Primary DRG sensory neuron culture Glass coverslips were precoated with a mixture of poly-L-ornithine (0.1 mg/mL; Sigma) and laminin (0.02 mg/mL; Collaborative Research, USA) in a 37 ^oC, 5% CO₂ incubator. L4 and L5 DRG were removed from adult male rats, and placed in ice-cold Dulbecco’s modified Eagle’s medium (DMEM; Gibco, USA). The ganglia were treated with DMEM containing type XI collagenase (2500 U/mL; Sigma) for 90 min at 37 ^oC. Tissues were then washed with DMEM medium and centrifuged at 800 r/min for 1 min to remove the supernatant. After one more wash, cells were suspended in DMEM, dissociated gently with 16–20 passages through a flamed Pasteur pipette, and centrifuged at 800 r/min for 1 min to remove the supernatant.
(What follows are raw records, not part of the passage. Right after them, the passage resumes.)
/-! What a frame says of each part. -/

theorem onlyChanges_pending {l : List Part} {s t : State} (h : onlyChanges l s t) (n : Part.pending ∉ l) : t.pending = s.pending := h.same .pending n
theorem onlyChanges_time {l : List Part} {s t : State} (h : onlyChanges l s t) (n : Part.time ∉ l) : t.time = s.time := h.same .time n
theorem onlyChanges_free {l : List Part} {s t : State} (h : onlyChanges l s t) (n : Part.free ∉ l) : t.free = s.free := h.same .free n
theorem onlyChanges_host {l : List Part} {s t : State} (h : onlyChanges l s t) (n : Part.host ∉ l) : t.host = s.host := h.same .host n
theorem onlyChanges_sram {l : List Part} {s t : State} (h : onlyChanges l s t) (n : Part.sram ∉ l) : t.sram = s.sram := h.same .sram n
theorem onlyChanges_cores {l : List Part} {s t : State} (h : onlyChanges l s t) (n : Part.cores ∉ l) : t.cores = s.cores := h.same .cores n
theorem onlyChanges_lregions {l : List Part} {s t : State} (h : onlyChanges l s t) (n : Part.lregions ∉ l) : t.lregions = s.lregions := h.same .lregions n
theorem onlyChanges_regions {l : List Part} {s t : State} (h : onlyChanges l s t) (n : Part.regions ∉ l) : t.regions = s.regions := h.same .regions n
theorem onlyChanges_set {l : List Part} {s t : State} (h : onlyChanges l s t) (n : Part.settings ∉ l) : t.set = s.set := h.same .settings n
theorem onlyChanges_grd {l : List Part} {s t : State} (h : onlyChanges l s t) (n : Part.grd ∉ l) : t.grd = s.grd := h.same .grd n
theorem onlyChanges_num {l : List Part} {s t : State} (h : onlyChanges l s t) (n : Part.num ∉ l) : t.num = s.num := h.same .num n
theorem onlyChanges_run {l : List Part} {s t : State} (h : onlyChanges l s t) (n : Part.run ∉ l) : t.run = s.run := h.same .run n
theorem onlyChanges_brg {l : List Part} {s t : State} (h : onlyChanges l s t) (n : Part.brg ∉ l) : t.brg = s.brg := h.same .brg n
theorem onlyChanges_stg {l : List Part} {s t : State} (h : onlyChanges l s t) (n : Part.stg ∉ l) : t.stg = s.stg := h.same .stg n
theorem onlyChanges_cfg {l : List Part} {s t : State} (h : onlyChanges l s t) (n : Part.cfg ∉ l) : t.cfg = s.cfg := h.same .cfg n
theorem onlyChanges_bat {l : List Part} {s t : State} (h : onlyChanges l s t) (n : Part.bat ∉ l) : t.bat = s.bat := h.same .bat n
theorem onlyChanges_net {l : List Part} {s t : State} (h : onlyChanges l s t) (n : Part.net ∉ l) : t.net = s.net := h.same .net n
theorem onlyChanges_store {l : List Part} {s t : State} (h : onlyChanges l s t) (n : Part.store ∉ l) : t.store = s.store := h.same .store n
theorem onlyChanges_orc {l : List Part} {s t : State} (h : onlyChanges l s t) (n : Part.orc ∉ l) : t.orc = s.orc := h.same .orc n
theorem onlyChanges_prs {l : List Part} {s t : State} (h : onlyChanges l s t) (n : Part.prs ∉ l) : t.prs = s.prs := h.same .prs n
theorem onlyChanges_dma {l : List Part} {s t : State} (h : onlyChanges l s t) (n : Part.dma ∉ l) : t.dma = s.dma := h.same .dma n
theorem onlyChanges_eng {l : List Part} {s t : State} (h : onlyChanges l s t) (n : Part.eng ∉ l) : t.eng = s.eng := h.same .eng n
theorem onlyChanges_flt {l : List Part} {s t : State} (h : onlyChanges l s t) (n : Part.flt ∉ l) : t.flt = s.flt := h.same .flt n
theorem onlyChanges_log {l : List Part} {s t : State} (h : onlyChanges l s t) (n : Part.log ∉ l) : t.log = s.log := h.same .log n
theorem onlyChanges_pwr {l : List Part} {s t : State} (h : onlyChanges l s t) (n : Part.pwr ∉ l) : t.pwr = s.pwr := h.same .pwr n
theorem onlyChanges_keys {l : List Part} {s t : State} (h : onlyChanges l s t) (n : Part.keys ∉ l) : t.keys = s.keys := h.same .keys n
theorem onlyChanges_meter {l : List Part} {s t : State} (h : onlyChanges l s t) (n : Part.meter ∉ l) : t.meter = s.meter := h.same .meter n
theorem onlyChanges_mir {l : List Part} {s t : State} (h : onlyChanges l s t) (n : Part.mir ∉ l) : t.mir = s.mir := h.same .mir n
theorem onlyChanges_out {l : List Part} {s t : State} (h : onlyChanges l s t) (n : Part.out ∉ l) : t.out = s.out := h.same .out n

/-! Frames of the updates of one part. -/

theorem onRun_changes (s : State) (f : RunSt → RunSt) : onlyChanges [.run] s (s.onRun f) := by constructor; intro p hp; cases p <;> first | rfl | (exfalso; revert hp; decide)
theorem onNum_changes (s : State) (f : NumSt → NumSt) : onlyChanges [.num] s (s.onNum f) := by constructor; intro p hp; cases p <;> first | rfl | (exfalso; revert hp; decide)
theorem onSet_changes (s : State) (f : Settings → Settings) : onlyChanges [.settings] s (s.onSet f) := by constructor; intro p hp; cases p <;> first | rfl | (exfalso; revert hp; decide)
theorem onBrg_changes (s : State) (f : BridgeSt → BridgeSt) : onlyChanges [.brg] s (s.onBrg f) := by constructor; intro p hp; cases p <;> first | rfl | (exfalso; revert hp; decide)
theorem onStg_changes (s : State) (f : StagingSt → StagingSt) : onlyChanges [.stg] s (s.onStg f) := by constructor; intro p hp; cases p <;> first | rfl | (exfalso; revert hp; decide)
theorem onCfg_changes (s : State) (f : ConfigSt → ConfigSt) : onlyChanges [.cfg] s (s.onCfg f) := by constructor; intro p hp; cases p <;> first | rfl | (exfalso; revert hp; decide)
theorem onBat_changes (s : State) (f : BattenSt → BattenSt) : onlyChanges [.bat] s (s.onBat f) := by constructor; intro p hp; cases p <;> first | rfl | (exfalso; revert hp; decide)
theorem onNet_changes (s : State) (f : NetSt → NetSt) : onlyChanges [.net] s (s.onNet f) := by constructor; intro p hp; cases p <;> first | rfl | (exfalso; revert hp; decide)
theorem onStore_changes (s : State) (f : StoreSt → StoreSt) : onlyChanges [.store] s (s.onStore f) := by constructor; intro p hp; cases p <;> first | rfl | (exfalso; revert hp; decide)
theorem onOrc_changes (s : State) (f : OrchardSt → OrchardSt) : onlyChanges [.orc] s (s.onOrc f) := by constructor; intro p hp; cases p <;> first | rfl | (exfalso; revert hp; decide)
theorem onPrs_changes (s : State) (f : PressSt → PressSt) : onlyChanges [.prs] s (s.onPrs f) := by constructor; intro p hp; cases p <;> first | rfl | (exfalso; revert hp; decide)
theorem onFlt_changes (s : State) (f : FaultSt → FaultSt) : onlyChanges [.flt] s (s.onFlt f) := by constructor; intro p hp; cases p <;> first | rfl | (exfalso; revert hp; decide)
theorem onPwr_changes (s : State) (f : PowerSt → PowerSt) : onlyChanges [.pwr] s (s.onPwr f) := by constructor; intro p hp; cases p <;> first | rfl | (exfalso; revert hp; decide)
theorem onKeys_changes (s : State) (f : KeySt → KeySt) : onlyChanges [.keys] s (s.onKeys f) := by constructor; intro p hp; cases p <;> first | rfl | (exfalso; revert hp; decide)
theorem onMeter_changes (s : State) (f : MeterSt → MeterSt) : onlyChanges [.meter] s (s.onMeter f) := by constructor; intro p hp; cases p <;> first | rfl | (exfalso; revert hp; decide)
theorem onMir_changes (s : State) (f : MirrorSt → MirrorSt) : onlyChanges [.mir] s (s.onMir f) := by constructor; intro p hp; cases p <;> first | rfl | (exfalso; revert hp; decide)
theorem onGrd_changes (s : State) (f : GuardSt → GuardSt) : onlyChanges [.grd] s (s.onGrd f) := by constructor; intro p hp; cases p <;> first | rfl | (exfalso; revert hp; decide)
theorem onLreg_changes (s : State) (r : Nat) (f : LRegionSt → LRegionSt) : onlyChanges [.lregions] s (s.onLreg r f) := by constructor; intro p hp; cases p <;> first | rfl | (exfalso; revert hp; decide)
theorem onReg_changes (s : State) (r : Nat) (f : RegionSt → RegionSt) : onlyChanges [.regions] s (s.onReg r f) := by constructor; intro p hp; cases p <;> first | rfl | (exfalso; revert hp; decide)
theorem onEng_changes (s : State) (r : Nat) (f : EngineSt → EngineSt) : onlyChanges [.eng] s (s.onEng r f) := by constructor; intro p hp; cases p <;> first | rfl | (exfalso; revert hp; decide)
theorem onChan_changes (s : State) (r : Nat) (f : DmaSt → DmaSt) : onlyChanges [.dma] s (s.onChan r f) := by constructor; intro p hp; cases p <;> first | rfl | (exfalso; revert hp; decide)
theorem onHq_changes (s : State) (r : Nat) (f : HostQ → HostQ) : onlyChanges [.brg] s (s.onHq r f) := by constructor; intro p hp; cases p <;> first | rfl | (exfalso; revert hp; decide)
theorem onCores_changes (s : State) (f : CoreSt → CoreSt) : onlyChanges [.cores] s (s.onCores f) := by constructor; intro p hp; cases p <;> first | rfl | (exfalso; revert hp; decide)
theorem onLregs_changes (s : State) (f : LRegionSt → LRegionSt) : onlyChanges [.lregions] s (s.onLregs f) := by constructor; intro p hp; cases p <;> first | rfl | (exfalso; revert hp; decide)
theorem onRouters_changes (s : State) (f : RouterSt → RouterSt) : onlyChanges [.net] s (s.onRouters f) := by constructor; intro p hp; cases p <;> first | rfl | (exfalso; revert hp; decide)
theorem onCore_changes (s : State) (r c : Nat) (f : CoreSt → CoreSt) : onlyChanges [.cores] s (s.onCore r c f) := by constructor; intro p hp; cases p <;> first | rfl | (exfalso; revert hp; decide)
theorem writeHost_changes (s : State) (a : Nat) (b : List Byte) : onlyChanges [.host] s (s.writeHost a b) := by constructor; intro p hp; cases p <;> first | rfl | (exfalso; revert hp; decide)
theorem writeSram_changes (s : State) (r c o : Nat) (b : List Byte) : onlyChanges [.sram] s (s.writeSram r c o b) := by constructor; intro p hp; cases p <;> first | rfl | (exfalso; revert hp; decide)
theorem writeStore_changes (s : State) (r c o : Nat) (b : List Byte) : onlyChanges [.store] s (s.writeStore r c o b) := onStore_changes _ _
theorem emitOut_changes (s : State) (o : Out) : onlyChanges [.out] s (s.emitOut o) := by constructor; intro p hp; cases p <;> first | rfl | (exfalso; revert hp; decide)
theorem fresh_changes (s : State) : onlyChanges [.free] s s.fresh.2 := by constructor; intro p hp; cases p <;> first | rfl | (exfalso; revert hp; decide)

theorem onlyChanges_step {l m : List Part} {s t u : State} (h : onlyChanges l s t) (g : onlyChanges m t u) (e : (m.all fun p => l.contains p) = true) : onlyChanges l s u :=
  onlyChanges_trans h (onlyChanges_mono g fun p hp => by simpa using List.all_eq_true.mp e p hp)

theorem onlyChanges_ite {l : List Part} {s a b : State} {c : Prop} [Decidable c] (h : onlyChanges l s a) (g : onlyChanges l s b) : onlyChanges l s (if c then a else b) := by
  split <;> assumption

/-- What every round of a fold leaves alone, the fold leaves alone. -/
theorem foldl_changes {α : Type} (l : List Part) (f : State → α → State) (h : ∀ s a, onlyChanges l s (f s a)) (xs : List α) (s : State) :
    onlyChanges l s (xs.foldl f s) := by
  induction xs generalizing s with
  | nil => exact onlyChanges_refl _ _
  | cons x xs ih => exact onlyChanges_trans (h s x) (ih _)

theorem onlyChanges_foldl {α : Type} {l : List Part} {s u : State} (h : onlyChanges l s u) (f : State → α → State) (g : ∀ s a, onlyChanges l s (f s a)) (xs : List α) :
    onlyChanges l s (xs.foldl f u) := onlyChanges_trans h (foldl_changes l f g xs u)

/-- Settings taking effect change the settings alone (R364). -/
theorem applyStaged_changes (s : State) (p : Nat → Bool) : onlyChanges [.settings] s (s.applyStaged p) := by
  unfold State.applyStaged
  apply foldl_changes
  intro s a
  split
  · exact onlyChanges_trans (onSet_changes _ _) (onSet_changes _ _)
  · exact onlyChanges_refl _ _

theorem microBoundary_changes (s : State) : onlyChanges [.settings] s s.microBoundary := applyStaged_changes _ _

/-- A discarded write is counted in the settings and changes nothing else (R362). -/
theorem discardWrite_changes (s : State) (a c : Nat) (m : Bool) : onlyChanges [.settings] s (s.discardWrite a c m) := onSet_changes _ _

/-! Completions. -/

/-- A completion joins its completion queue and changes nothing else (R343). -/
theorem completes_complete (s u : State) (h : CmdHdr) (st : Byte) (a b c : U64) (e : u.brg = s.brg) : completes s (u.complete h st a b c) h st a b c := by
  have hq (q : Nat) : u.hq q = s.hq q := by simp [State.hq, e]
  constructor
  · simp [State.complete, State.waiting, hq]
  · intro q hn; simp only [State.complete]; rw [State.hq_onHq_ne _ _ hn, hq]

theorem completes_done0 (s u : State) (h : CmdHdr) (st : Byte) (e : u.brg = s.brg) : completes s (u.done0 h st) h st 0 0 0 := completes_complete s u h st 0 0 0 e

theorem done0_changes (s : State) (h : CmdHdr) (st : Byte) : onlyChanges [.brg] s (s.done0 h st) := onHq_changes _ _ _

theorem complete_changes (s : State) (h : CmdHdr) (st : Byte) (a b c : U64) : onlyChanges [.brg] s (s.complete h st a b c) := by
  constructor; intro p hp; cases p <;> first | rfl | (exfalso; revert hp; decide)

/-- A command that stores a record and completes: the completion, the bytes stored, and the frame (R347). -/
theorem writeHost_complete (s : State) (h : CmdHdr) (n : Nat) (b : List Byte) (st : Byte) (x y z : U64) :
    completes s ((s.writeHost n b).complete h st x y z) h st x y z ∧ stores s.host ((s.writeHost n b).complete h st x y z).host n b ∧
    onlyChanges [.host, .brg] s ((s.writeHost n b).complete h st x y z) :=
  ⟨completes_complete _ _ _ _ _ _ _ (State.writeHost_brg ..), writeMem_stores _ _ _,
    onlyChanges_trans (onlyChanges_mono (writeHost_changes _ _ _) (by simp)) (onlyChanges_mono (complete_changes _ _ _ _ _ _) (by simp))⟩

theorem badHdr_eq {h : CmdHdr} (e : h.cid ≠ 0xFFFF) : badHdr h = false := decide_eq_false e

theorem bufferOk_eq {a : U64} {n : Nat} (h : a.toNat % 64 = 0) (e : a.toNat + n ≤ 2 ^ 64) : bufferOk a n = true := by
  unfold bufferOk; rw [decide_eq_true h, decide_eq_true e]; rfl

/-! The health log (R301). -/

/-- A record takes the next sequence number and is the newest held. -/
theorem logHealth_recs (s : State) (h : HealthRec) (n : s.log.recs.length < 65536) :
    (s.logHealth h).log.recs = s.log.recs ++ [⟨s.time, s.run.step, h, if s.log.seq = 0xFFFFFFFF then 1 else s.log.seq + 1⟩] := by
  simp only [State.logHealth, List.length_append, List.length_singleton]
  rw [if_neg (by omega)]

theorem logHealth_changes (s : State) (h : HealthRec) : onlyChanges [.log] s (s.logHealth h) := by
  constructor; intro p hp; cases p <;> first | rfl | (exfalso; revert hp; decide)

/-! Events (R356, R357). -/

/-- An event changes the run part, the bridge's queues and the alert register alone. -/
theorem postEvent_changes (s : State) (code : Nat) (a b : U64) : onlyChanges [.run, .brg, .pwr] s (s.postEvent code a b) := by
  constructor; intro p hp
  unfold State.postEvent
  cases p <;> first
    | (exfalso; revert hp; decide)
    | (simp only [Part.same]; repeat' split) <;> rfl

/-- After an event its code is pending with the results given. -/
theorem postEvent_pends (s : State) (code : Nat) (a b : U64) :
    ((s.postEvent code a b).run.events.get {} code).pend = true ∧ ((s.postEvent code a b).run.events.get {} code).res1 = a ∧
    ((s.postEvent code a b).run.events.get {} code).res0 = b := by
  unfold State.postEvent
  dsimp only
  split <;> split <;> simp [State.alert]

theorem event_changes (s : State) (code : Nat) (a : U64) : onlyChanges [.run, .brg, .pwr] s (s.event code a) := postEvent_changes s code a _

theorem alert_changes (s : State) (bit : Nat) : onlyChanges [.pwr] s (s.alert bit) := by
  constructor; intro p hp; cases p <;> first | rfl | (exfalso; revert hp; decide)

/-! Counters (R95, R97). -/

theorem syncOvf_changes (s : State) (r c k : Nat) : onlyChanges [.regions] s (s.syncOvf r c k) := by
  unfold State.syncOvf
  split
  · exact onlyChanges_refl _ _
  · exact onReg_changes _ _ _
Cells were then treated with DMEM containing type SII trypsin (0.5 mg/mL) for 10 min followed by DMEM containing trypsin inhibitor (100 mg/mL), EDTA (1 mmol/L) and DNase I (80 mg/mL) for 5 min. After cells were washed with culture medium [DMEM containing 5% heat-inactivated fetal bovine serum (FBS; Gibco), 5% horse serum, 2 mmol/L glutamine and 1% penicillin-streptomycin], 800–1200 neurons were plated onto 12 mm round coverslips and cultured for 12 h in a 37 ^oC, 5% CO₂ incubator with fresh culture medium. DRG neurons were treated with HP (50 μg/mL or 200 μg/mL) or saline vehicle and cultured for 24–48 h. Cells grown on the coverslips were fixed with 4% paraformaldehyde/4% sucrose solution for 45 min at room temperature and used for immunofluorescence staining. Images of immunostained cells were captured on a digital camera, and neurite arborization and length were quantitatively assessed by using the i-Solution software package (Image and Microscope Technology).

Results

Effect of HP treatment on GAP-43 protein levels in regenerating sciatic nerves Crush injury induced moderate levels of GAP-43 signaling in both the proximal and distal stumps compared with intact animals (Figure 1A). Treatment with HP at concentrations of 50 μg/kg, 250 μg/kg and 1 mg/kg enhanced GAP-43 protein signaling in both the proximal and distal segments of the injured sciatic nerves in a dose-dependent manner (Figure 1A, 1B); that is, GAP-43 signals in the injured sciatic nerve with a dosage of 250 μg/kg of HP were stronger than those in nerves treated with 50 μg/kg HP, and reached similar levels as those achieved in nerves treated with 1 mg/kg. Thus, we used an HP dose of 250 μg/kg for the remaining in vivo experiment in the present study. HP administration (250 μg/kg) into the intact nerve did not induce any GAP-43 protein (Figure 1A). Immunostaining of the same nerve sections with the neurofilament protein NF-200, a neuronal marker, revealed that signals for the GAP-43 protein mostly overlapped with those for NF-200 (shown in yellow in the merged image; Figure 1C).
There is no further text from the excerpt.